## PROBLEM TO SOLVE
Pick out all lines with the word "slots" from the records that follow.

Stored data entries:
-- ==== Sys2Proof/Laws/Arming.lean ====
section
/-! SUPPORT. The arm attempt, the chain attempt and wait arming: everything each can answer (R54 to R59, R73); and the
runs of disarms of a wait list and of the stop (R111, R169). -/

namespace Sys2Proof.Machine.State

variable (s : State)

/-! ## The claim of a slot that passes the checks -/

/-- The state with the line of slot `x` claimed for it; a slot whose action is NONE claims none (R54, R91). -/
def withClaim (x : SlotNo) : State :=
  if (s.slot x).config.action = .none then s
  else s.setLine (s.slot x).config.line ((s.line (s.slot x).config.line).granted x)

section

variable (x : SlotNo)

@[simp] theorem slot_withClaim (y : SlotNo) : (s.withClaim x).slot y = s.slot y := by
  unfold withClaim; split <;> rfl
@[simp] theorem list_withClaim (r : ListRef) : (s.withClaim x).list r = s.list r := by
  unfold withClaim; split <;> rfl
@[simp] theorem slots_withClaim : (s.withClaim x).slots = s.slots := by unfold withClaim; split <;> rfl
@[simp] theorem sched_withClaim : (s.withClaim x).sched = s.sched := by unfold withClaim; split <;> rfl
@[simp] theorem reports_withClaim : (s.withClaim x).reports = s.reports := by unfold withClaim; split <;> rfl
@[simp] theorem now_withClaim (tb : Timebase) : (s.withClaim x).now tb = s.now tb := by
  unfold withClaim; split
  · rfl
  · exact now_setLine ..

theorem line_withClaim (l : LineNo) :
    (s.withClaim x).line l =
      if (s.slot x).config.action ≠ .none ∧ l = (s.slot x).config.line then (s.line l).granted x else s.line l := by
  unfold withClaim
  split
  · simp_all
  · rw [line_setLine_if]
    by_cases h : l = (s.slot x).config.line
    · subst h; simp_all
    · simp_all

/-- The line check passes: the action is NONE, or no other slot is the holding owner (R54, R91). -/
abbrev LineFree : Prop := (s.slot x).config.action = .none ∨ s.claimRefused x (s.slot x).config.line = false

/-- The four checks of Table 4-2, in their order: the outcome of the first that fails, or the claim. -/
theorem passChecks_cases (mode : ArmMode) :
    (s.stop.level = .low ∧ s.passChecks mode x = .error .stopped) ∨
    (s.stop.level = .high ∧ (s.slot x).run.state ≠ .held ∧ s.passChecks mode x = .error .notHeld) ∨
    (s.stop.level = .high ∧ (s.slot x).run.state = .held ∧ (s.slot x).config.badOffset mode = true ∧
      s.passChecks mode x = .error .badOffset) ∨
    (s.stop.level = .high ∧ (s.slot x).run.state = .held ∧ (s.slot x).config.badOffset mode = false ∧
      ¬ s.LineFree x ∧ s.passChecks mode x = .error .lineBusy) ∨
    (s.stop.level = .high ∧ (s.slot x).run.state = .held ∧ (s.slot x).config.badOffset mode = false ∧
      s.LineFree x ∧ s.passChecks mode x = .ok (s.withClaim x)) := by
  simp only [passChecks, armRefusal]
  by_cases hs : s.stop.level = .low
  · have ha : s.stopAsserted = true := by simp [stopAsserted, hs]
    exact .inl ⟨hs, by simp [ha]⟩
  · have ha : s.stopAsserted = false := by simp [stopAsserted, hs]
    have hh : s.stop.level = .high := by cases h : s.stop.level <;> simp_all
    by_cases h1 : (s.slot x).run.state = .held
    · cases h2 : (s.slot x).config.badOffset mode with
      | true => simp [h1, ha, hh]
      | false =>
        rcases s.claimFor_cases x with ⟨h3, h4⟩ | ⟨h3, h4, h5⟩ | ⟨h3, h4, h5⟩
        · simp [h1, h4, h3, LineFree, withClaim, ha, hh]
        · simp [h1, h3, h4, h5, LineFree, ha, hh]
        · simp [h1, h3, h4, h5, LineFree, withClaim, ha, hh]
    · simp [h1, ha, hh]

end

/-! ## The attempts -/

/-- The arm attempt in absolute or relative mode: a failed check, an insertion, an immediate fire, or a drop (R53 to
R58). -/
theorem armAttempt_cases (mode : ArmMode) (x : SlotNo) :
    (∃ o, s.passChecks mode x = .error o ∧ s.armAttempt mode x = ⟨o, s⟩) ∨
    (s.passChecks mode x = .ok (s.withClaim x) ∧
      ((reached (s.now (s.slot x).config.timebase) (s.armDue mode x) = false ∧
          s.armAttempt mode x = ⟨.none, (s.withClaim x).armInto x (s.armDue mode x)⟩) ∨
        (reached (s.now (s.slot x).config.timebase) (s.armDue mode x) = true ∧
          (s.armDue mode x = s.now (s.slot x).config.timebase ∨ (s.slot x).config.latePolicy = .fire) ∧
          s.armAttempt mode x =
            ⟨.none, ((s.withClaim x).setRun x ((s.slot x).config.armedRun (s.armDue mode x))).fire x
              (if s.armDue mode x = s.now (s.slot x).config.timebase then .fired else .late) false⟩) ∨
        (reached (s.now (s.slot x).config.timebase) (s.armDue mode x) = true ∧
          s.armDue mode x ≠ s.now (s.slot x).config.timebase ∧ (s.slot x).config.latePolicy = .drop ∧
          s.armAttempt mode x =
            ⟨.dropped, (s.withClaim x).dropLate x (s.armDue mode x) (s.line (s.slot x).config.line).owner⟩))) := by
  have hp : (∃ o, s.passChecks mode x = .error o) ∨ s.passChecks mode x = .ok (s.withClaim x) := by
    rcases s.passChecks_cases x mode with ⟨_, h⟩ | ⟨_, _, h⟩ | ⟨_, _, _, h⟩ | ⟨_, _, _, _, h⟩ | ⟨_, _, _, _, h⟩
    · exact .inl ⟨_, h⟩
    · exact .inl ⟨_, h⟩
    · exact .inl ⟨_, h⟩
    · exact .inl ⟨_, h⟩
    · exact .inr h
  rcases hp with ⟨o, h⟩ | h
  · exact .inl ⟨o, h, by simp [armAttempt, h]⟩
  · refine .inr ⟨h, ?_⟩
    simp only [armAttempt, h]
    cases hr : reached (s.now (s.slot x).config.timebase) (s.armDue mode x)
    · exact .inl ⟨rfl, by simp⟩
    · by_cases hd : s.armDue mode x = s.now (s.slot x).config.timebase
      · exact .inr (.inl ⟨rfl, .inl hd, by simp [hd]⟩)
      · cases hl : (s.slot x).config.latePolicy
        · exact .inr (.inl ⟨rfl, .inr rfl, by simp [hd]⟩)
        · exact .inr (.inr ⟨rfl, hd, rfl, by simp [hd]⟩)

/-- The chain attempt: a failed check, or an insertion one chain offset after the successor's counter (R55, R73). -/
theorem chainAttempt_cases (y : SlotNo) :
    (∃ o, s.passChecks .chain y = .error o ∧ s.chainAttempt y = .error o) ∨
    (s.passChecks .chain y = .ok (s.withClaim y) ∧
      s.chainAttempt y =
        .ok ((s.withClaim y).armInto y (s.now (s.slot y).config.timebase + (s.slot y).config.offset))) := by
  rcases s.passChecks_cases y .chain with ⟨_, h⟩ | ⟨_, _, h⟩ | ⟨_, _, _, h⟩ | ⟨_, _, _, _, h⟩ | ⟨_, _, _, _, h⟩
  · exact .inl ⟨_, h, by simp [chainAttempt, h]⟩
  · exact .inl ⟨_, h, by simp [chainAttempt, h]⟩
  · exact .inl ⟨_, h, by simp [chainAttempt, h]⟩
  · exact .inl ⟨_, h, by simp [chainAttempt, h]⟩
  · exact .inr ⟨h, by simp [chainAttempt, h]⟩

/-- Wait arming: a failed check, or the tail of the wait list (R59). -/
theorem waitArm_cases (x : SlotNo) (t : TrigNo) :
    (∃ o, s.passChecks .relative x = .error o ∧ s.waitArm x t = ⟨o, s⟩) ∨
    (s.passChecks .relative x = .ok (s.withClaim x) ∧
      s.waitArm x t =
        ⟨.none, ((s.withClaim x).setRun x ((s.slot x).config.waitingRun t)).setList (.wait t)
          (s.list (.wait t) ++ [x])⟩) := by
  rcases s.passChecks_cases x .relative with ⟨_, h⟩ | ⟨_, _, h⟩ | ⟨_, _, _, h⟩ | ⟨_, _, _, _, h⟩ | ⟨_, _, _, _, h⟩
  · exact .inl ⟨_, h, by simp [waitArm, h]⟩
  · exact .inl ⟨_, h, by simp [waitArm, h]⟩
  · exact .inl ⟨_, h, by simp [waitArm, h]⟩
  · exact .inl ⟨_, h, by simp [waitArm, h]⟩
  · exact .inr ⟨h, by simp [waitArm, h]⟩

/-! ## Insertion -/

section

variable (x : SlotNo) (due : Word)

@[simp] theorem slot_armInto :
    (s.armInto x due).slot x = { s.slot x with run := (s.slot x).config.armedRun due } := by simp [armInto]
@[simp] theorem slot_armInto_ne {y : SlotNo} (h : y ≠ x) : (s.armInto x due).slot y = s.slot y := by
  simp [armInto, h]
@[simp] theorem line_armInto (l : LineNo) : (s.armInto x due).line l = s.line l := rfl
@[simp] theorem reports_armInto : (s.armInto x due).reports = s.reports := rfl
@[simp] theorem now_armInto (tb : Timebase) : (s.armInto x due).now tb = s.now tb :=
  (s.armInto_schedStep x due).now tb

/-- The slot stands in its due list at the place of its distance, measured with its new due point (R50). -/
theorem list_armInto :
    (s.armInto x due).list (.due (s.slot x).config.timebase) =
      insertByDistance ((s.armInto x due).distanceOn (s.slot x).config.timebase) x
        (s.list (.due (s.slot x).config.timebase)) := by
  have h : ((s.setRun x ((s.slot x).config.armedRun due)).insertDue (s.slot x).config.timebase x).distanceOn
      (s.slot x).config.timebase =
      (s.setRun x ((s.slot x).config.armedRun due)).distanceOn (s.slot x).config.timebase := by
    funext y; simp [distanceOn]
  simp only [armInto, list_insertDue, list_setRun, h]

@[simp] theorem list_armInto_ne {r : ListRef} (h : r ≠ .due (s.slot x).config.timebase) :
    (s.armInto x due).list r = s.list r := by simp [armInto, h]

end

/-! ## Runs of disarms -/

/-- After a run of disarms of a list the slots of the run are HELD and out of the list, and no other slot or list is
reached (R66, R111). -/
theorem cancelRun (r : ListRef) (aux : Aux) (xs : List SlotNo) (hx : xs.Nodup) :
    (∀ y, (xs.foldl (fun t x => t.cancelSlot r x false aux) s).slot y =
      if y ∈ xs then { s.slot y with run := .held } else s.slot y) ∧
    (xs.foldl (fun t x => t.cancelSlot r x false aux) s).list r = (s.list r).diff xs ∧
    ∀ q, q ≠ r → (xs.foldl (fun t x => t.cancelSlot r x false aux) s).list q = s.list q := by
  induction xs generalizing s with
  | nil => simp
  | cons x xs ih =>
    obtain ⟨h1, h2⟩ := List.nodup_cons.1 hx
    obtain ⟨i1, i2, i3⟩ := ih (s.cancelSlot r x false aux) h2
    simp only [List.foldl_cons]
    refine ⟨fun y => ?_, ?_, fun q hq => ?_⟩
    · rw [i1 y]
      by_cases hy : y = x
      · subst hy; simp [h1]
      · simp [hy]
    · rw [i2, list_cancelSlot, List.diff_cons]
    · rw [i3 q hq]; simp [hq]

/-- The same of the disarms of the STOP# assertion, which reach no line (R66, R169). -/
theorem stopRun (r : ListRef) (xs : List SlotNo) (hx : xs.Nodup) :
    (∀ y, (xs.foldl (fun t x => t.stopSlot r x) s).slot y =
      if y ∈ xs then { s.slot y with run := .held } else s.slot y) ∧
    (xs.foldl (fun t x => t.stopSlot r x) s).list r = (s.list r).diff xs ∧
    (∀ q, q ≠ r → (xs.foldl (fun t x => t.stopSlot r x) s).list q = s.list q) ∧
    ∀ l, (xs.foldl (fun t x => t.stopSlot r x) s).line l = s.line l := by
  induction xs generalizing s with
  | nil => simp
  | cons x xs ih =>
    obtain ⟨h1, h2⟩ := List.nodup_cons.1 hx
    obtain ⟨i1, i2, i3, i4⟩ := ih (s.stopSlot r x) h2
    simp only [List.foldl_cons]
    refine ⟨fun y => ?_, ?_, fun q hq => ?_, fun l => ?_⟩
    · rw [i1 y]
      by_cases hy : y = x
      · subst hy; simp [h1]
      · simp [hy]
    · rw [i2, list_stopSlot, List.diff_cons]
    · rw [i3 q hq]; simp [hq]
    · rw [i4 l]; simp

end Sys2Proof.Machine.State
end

## RESPONSE BOX
@[simp] theorem slots_withClaim : (s.withClaim x).slots = s.slots := by unfold withClaim; split <;> rfl
/-- After a run of disarms of a list the slots of the run are HELD and out of the list, and no other slot or list is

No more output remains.